Signed-off-by: hagen1778 <roman@victoriametrics.com>
Co-authored-by: Zakhar Bessarab <z.bessarab@victoriametrics.com>
Co-authored-by: hagen1778 <roman@victoriametrics.com>
---
 app/vmstorage/main.go                |  4 +++-
 deployment/docker/alerts-cluster.yml |  3 +--
 deployment/docker/alerts-health.yml  | 11 +++++++++++
 deployment/docker/alerts.yml         |  2 +-
 docs/CHANGELOG.md                    |  3 ++-
 lib/mergeset/table.go                |  9 ++++++++-
 6 files changed, 26 insertions(+), 6 deletions(-)

diff --git a/app/vmstorage/main.go b/app/vmstorage/main.go
index a902dc335..c40ab47bd 100644
--- a/app/vmstorage/main.go
+++ b/app/vmstorage/main.go
@@ -195,7 +195,8 @@ func SearchLabelNamesWithFiltersOnTimeRange(qt *querytracer.Tracer, tfss []*stor
 
 // SearchLabelValuesWithFiltersOnTimeRange searches for label values for the given labelName, tfss and tr.
 func SearchLabelValuesWithFiltersOnTimeRange(qt *querytracer.Tracer, labelName string, tfss []*storage.TagFilters,
-	tr storage.TimeRange, maxLabelValues, maxMetrics int, deadline uint64) ([]string, error) {
+	tr storage.TimeRange, maxLabelValues, maxMetrics int, deadline uint64,
+) ([]string, error) {
 	WG.Add(1)
 	labelValues, err := Storage.SearchLabelValuesWithFiltersOnTimeRange(qt, labelName, tfss, tr, maxLabelValues, maxMetrics, deadline)
 	WG.Done()
@@ -492,6 +493,7 @@ func writeStorageMetrics(w io.Writer, strg *storage.Storage) {
 
 	metrics.WriteCounterUint64(w, `vm_indexdb_items_added_total`, idbm.ItemsAdded)
 	metrics.WriteCounterUint64(w, `vm_indexdb_items_added_size_bytes_total`, idbm.ItemsAddedSizeBytes)
+	metrics.WriteCounterUint64(w, `vm_indexdb_items_dropped_total{reason="too_long_item"}`, idbm.TooLongItemsDroppedTotal)
 
 	metrics.WriteGaugeUint64(w, `vm_pending_rows{type="storage"}`, tm.PendingRows)
 	metrics.WriteGaugeUint64(w, `vm_pending_rows{type="indexdb"}`, idbm.PendingItems)
diff --git a/deployment/docker/alerts-cluster.yml b/deployment/docker/alerts-cluster.yml
index aab0850dc..c4d092990 100644
--- a/deployment/docker/alerts-cluster.yml
+++ b/deployment/docker/alerts-cluster.yml
@@ -175,5 +175,4 @@ groups:
           description: "The connection between vminsert (instance {{ $labels.instance }}) and vmstorage (instance {{ $labels.addr }})
             is saturated by more than 90% and vminsert won't be able to keep up.\n
             This usually means that more vminsert or vmstorage nodes must be added to the cluster in order to increase
-            the total number of vminsert -> vmstorage links."
-
+            the total number of vminsert -> vmstorage links."
\ No newline at end of file
diff --git a/deployment/docker/alerts-health.yml b/deployment/docker/alerts-health.yml
index 808850339..a3f2ea4a8 100644
--- a/deployment/docker/alerts-health.yml
+++ b/deployment/docker/alerts-health.yml
@@ -87,3 +87,14 @@ groups:
             In some cases for components like vmagent or vminsert the alert might trigger if there are too many clients
             making write attempts.
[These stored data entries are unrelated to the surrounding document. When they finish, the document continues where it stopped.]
/-- The rollback to the last mark: the shadowed context is restored, gated stores and results issued since
the mark are discarded, results that were in flight across the mark stand with their shadowed offsets, and
the latches are cleared; traps of the discarded commands and results go with them (R84, R249, R286, R294, R34). -/
def Unit.rollback (x : Unit) : Unit :=
  let x := x.discardCmds
  { x.dropGated with
    regs := x.shadow
    flight := x.shadowFlight
    sl := []
    la := []
    lb := []
    atoms := x.atoms.filter (fun a => decide (a.serial < x.markSerial))
    pend := x.pend.filter (fun p => p.cause != .fpEnabled && (!p.rollback || p.handler))
    hstat := setBit x.hstat hsRolled }

/-- Entering the trap handler (R289): after the rollback of a rollback cause, every result in flight and the latches move into
the bank, TRAPCAUSE, TRAPPC and TRAPVAL are set, handler mode begins with its own empty loop entry and fetch goes to TRAPVEC.
The generator states are not banked: the handler goes on with the task's (DESIGN CHOICE, log entry 95). -/
def Unit.enterTrap (x : Unit) (c : Cause) (resume : Nat) (val : Word) (rb : Bool) : Unit :=
  let x := if rb then x.rollback else x
  { x with
    bank := some { flight := x.flight, sl := x.sl, la := x.la, lb := x.lb, replies := [] }
    flight := []
    sl := []
    la := []
    lb := []
    trapCause := c.word
    trapPc := BitVec.ofNat 64 ((if rb then x.markPc.toNat else resume) % 2 ^ 17)
    trapVal := val
    handler := true
    hloop := none
    afterEret := false
    markDone := false
    waiting := false
    pc := x.trapVec.toNat }

/-- Ending the member as faulted: the gated stores of the open region are discarded, and the unit waits
for its commands before it is reported with the cause (R154, R288); TRAPVAL is that of the fault (R152, log entry 9). -/
def Unit.endFaulted (x : Unit) (c val : Word) : Unit :=
  { x.dropGated with trapCause := c, trapVal := val, run := .faulting, regs := { x.regs with loops := [] } }

/-- A synchronous trap of unit `u`: entry to the handler, or, in handler mode, the end of the member as
faulted on a tile and a halt on a sequencer (R288, R289). -/
def Unit.syncTrap (u : Nat) (x : Unit) (c : Cause) (val : Word) : Unit :=
  if x.handler then
    (if isTile u then x.endFaulted c.word val else { x with run := .seqHalted, trapCause := c.word, trapVal := val })
  else x.enterTrap c x.pc val false

/-- A result that writes scalar register `r`. -/
def InFlight.writesS (q : InFlight) (r : Nat) : Bool := q.dest == .sreg r && !q.nw

/-- The results in flight once a reply has come for register `r`: an earlier result that lands with it enters its latch only
(R165). -/
def keepReply (r : Nat) (fs : List InFlight) : List InFlight :=
  fs.map (fun q => if q.k = 0 ∧ q.writesS r then { q with dest := .none } else q)

/-- An `ATOM` reply for register `r` is written.  The reply of an `ATOM` issued before the mark stands in the shadow too, whose
register then awaits it no more, and so do the earlier results that it came after (R165, R294, log entry 71). -/
def Unit.writeReply (x : Unit) (r : Nat) (serial : Nat) (v : Word) : Unit :=
  let g (g : Regs) : Regs := { g with s := tput g.s r { v := v } }
  let later (q : InFlight) : Bool := x.flight.any (fun f => f.writesS r && f.pc == q.pc && f.k != 0)
  let before := decide (serial < x.markSerial)
  { x with
    regs := g x.regs
    flight := keepReply r x.flight
    shadow := if before then g x.shadow else x.shadow
    shadowFlight := if before then
        x.shadowFlight.map (fun q => if q.writesS r ∧ !(later q) then { q with dest := .none } else q)
      else x.shadowFlight }

/-- The held replies are written, and their registers are pending no more (R290). -/
def Unit.landReplies (x : Unit) (rs : List (Nat × Word)) : Unit :=
  rs.foldl (fun (x : Unit) r =>
    match x.atoms.find? (fun a => a.reg == r.1) with
    | none => x
    | some a => { x.writeReply r.1 a.serial r.2 with atoms := x.atoms.filter (fun b => b.id != a.id) }) x

/-- The unit in its task again (R290): H is cleared, the latches and the bank of the task come back beside the
handler's own results in flight, and fetch goes to TRAPPC, where the first bundle takes no BRK trap. -/
def Unit.restoreBank (x : Unit) : Unit :=
  match x.bank with
  | none => { x with handler := false, hloop := none, afterEret := true, pc := x.trapPc.toNat }
  | some b =>
    { x with
      handler := false
      hloop := none
      afterEret := true
      pc := x.trapPc.toNat
      flight := b.flight ++ x.flight
      sl := b.sl
      la := b.la
      lb := b.lb
      bank := none }

/-- Leaving the handler (R290): the bank comes back, and held replies are written. -/
def Unit.leaveTrap (x : Unit) : Unit := x.restoreBank.landReplies ((x.bank.map (·.replies)).getD [])

/-- HSTAT as it reads: the held traps and the mode beside the stored fields (R275, R287). -/
def Unit.hstatView (x : Unit) : Word :=
  let other := x.pend.any (fun p => p.cause != .dusk && p.cause != .twilightShed)
  x.hstat ||| (ofBool 64 (x.pend.any (fun p => p.cause == .twilightShed)) <<< 5)
    ||| (ofBool 64 (x.pend.any (fun p => p.cause == .dusk)) <<< 4)
    ||| (ofBool 64 other <<< 3) ||| ofBool 64 x.handler

/-- Every copy issued since the last mark has passed translation; `COLL`, `REPART` and `CFENCE` do not
pre-translate (R36, R265, R291). -/
def Unit.copiesPassed (x : Unit) : Bool :=
  (x.q0 ++ x.q1).all (fun c => decide (c.serial < x.markSerial) || c.phase != .queued || c.untranslated)

/-- The mark commits (R291): gated stores are written, MARKPC is the marked bundle, and the context of
R292 with the results in flight across the mark goes into the shadow. -/
def Unit.commitMark (x : Unit) : Unit :=
  let x := x.commitGated
  { x with
    markPc := BitVec.ofNat 64 x.pc
    markSerial := x.serial
    shadow := x.regs
    shadowFlight := x.flight
    markDone := true }

/-- Place of a pending trap in the order in which a boundary takes it (R285). -/
def Pend.order (p : Pend) : Nat :=
  if p.rollback then 1
  else match p.cause with
    | .dusk => 2
    | .twilightShed => 3
    | .fpEnabled => 5
    | .breakpoint => 7
    | _ => 6

/-- `p` comes before `q`, which the list has after it: by the order of R285, in order 6 by the time at which the conditions
arose and then by the tag, and else by their places. -/
def Pend.before (p q : Pend) : Bool :=
  if p.order ≠ q.order then decide (p.order < q.order)
  else if p.order ≠ 6 then true
  else if p.arose ≠ q.arose then decide (p.arose < q.arose)
  else decide (p.tag ≤ q.tag)

/-- The first pending trap in the order of R285. -/
def firstPend : List Pend → Option Pend
  | [] => none
  | p :: ps =>
    match firstPend ps with
    | none => some p
    | some q => if p.before q then some p else some q

/-- The list without the first entry equal to `p`. -/
def dropPend (p : Pend) : List Pend → List Pend
  | [] => []
  | q :: qs => if q = p then qs else q :: dropPend p qs

/-- Results that raise an enabled exception at this boundary leave the flight and become one pending
FP_ENABLED of the earliest issued; their flags, those of each of them (DESIGN CHOICE, log entry 92), are recorded in FCSR.FLG and
none of them lands (R63). -/
def Unit.collectFp (x : Unit) : Unit :=
  match x.flight.filter InFlight.raises with
  | [] => x
  | r :: rs =>
    let flags := (r :: rs).foldl (fun (f : BitVec 5) q => f ||| q.flags) (0 : BitVec 5)
    { x with
      flight := x.flight.filter (fun q => !q.raises)
      regs := { x.regs with fcsr := x.regs.fcsr ||| ((flags.setWidth 64) <<< 8) }
      pend := x.pend ++ [{ cause := .fpEnabled, resume := none, val := BitVec.ofNat 64 r.pc,
                           rollback := false, handler := x.handler }] }

/-- A pending trap that is a double fault when it becomes ready in handler mode: an FP_ENABLED, rollback
or data error of work issued in handler mode (R288). -/
def Pend.double (p : Pend) : Bool :=
  p.handler && (p.rollback || p.cause == .fpEnabled || p.cause == .copyAccess)

/-- The budget of a DUSK or TWILIGHT_SHED, HSTAT[31:20] (R275, R300). -/
def Unit.budget (x : Unit) : Nat := (field x.hstat 20 12).toNat

/-- The unit with the budget set (R300, R301). -/
def Unit.setBudget (x : Unit) (n : Nat) : Unit := { x with hstat := setField x.hstat 20 (BitVec.ofNat 12 n) }

/-- The boundary is that of a trap: one that arose while a stalled bundle stood behind its boundary is taken after it (R284,
R364, log entry 72). -/
def Unit.readyAt (x : Unit) (p : Pend) : Bool := !(x.waiting && p.late)

/-- The traps that are ready at a boundary outside a handler have this bundle as their resume point from now on (R284, R286). -/
def Unit.holdPends (x : Unit) : Unit :=
  { x with pend := x.pend.map (fun (p : Pend) =>
      if p.resume.isSome ∨ p.rollback ∨ !(x.readyAt p) then p else { p with resume := some x.pc }) }

/-- Taking one ready trap at a bundle boundary (R285 to R289); `none` when no trap is taken there. -/
def Unit.takeReady (u : Nat) (x : Unit) : Option Unit :=
  let x := x.collectFp
  if x.handler then
    match x.pend.find? (fun p => p.double && x.readyAt p) with
    | none => none
    | some p =>
      if isTile u then some ({ x with pend := dropPend p x.pend }.endFaulted p.cause.word p.val)
      else some { x with pend := dropPend p x.pend, run := .seqHalted, trapCause := p.cause.word, trapVal := p.val }
  else
    let x := x.holdPends
    match firstPend (x.pend.filter x.readyAt) with
    | none => none
    | some p =>
      let y := { x with pend := dropPend p x.pend,
                        duskTaken := x.duskTaken || (p.cause == Cause.dusk) || (p.cause == Cause.twilightShed) }
      some (y.enterTrap p.cause (p.resume.getD x.pc) p.val p.rollback)

end Sys2Proof.Machine
end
If vmagent's or vminsert's CPU usage and network saturation are at normal level, then 
             it might be worth adjusting `-maxConcurrentInserts` cmd-line flag."
+
+      - alert: IndexDBRecordsDrop
+        expr: increase(vm_indexdb_items_dropped_total[5m]) > 0
+        labels:
+          severity: critical
+        annotations:
+          summary: "IndexDB skipped registering items during data ingestion with reason={{ $labels.reason }}."
+          description: "VictoriaMetrics could skip registering new timeseries during ingestion if they fail the validation process. 
+          For example, `reason=too_long_item` means that time series cannot exceed 64KB. Please, reduce the number 
+          of labels or label values for such series. Or enforce these limits via `-maxLabelsPerTimeseries` and 
+          `-maxLabelValueLen` command-line flags."
\ No newline at end of file
diff --git a/deployment/docker/alerts.yml b/deployment/docker/alerts.yml
index f20122eae..7c7832c6f 100644
--- a/deployment/docker/alerts.yml
+++ b/deployment/docker/alerts.yml
@@ -130,4 +130,4 @@ groups:
           summary: "Metrics ingested in ({{ $labels.instance }}) are exceeding labels limit"
           description: "VictoriaMetrics limits the number of labels per each metric with `-maxLabelsPerTimeseries` command-line flag.\n
            This prevents ingestion of metrics with too many labels. Please verify that `-maxLabelsPerTimeseries` is configured
-           correctly or that clients which send these metrics aren't misbehaving."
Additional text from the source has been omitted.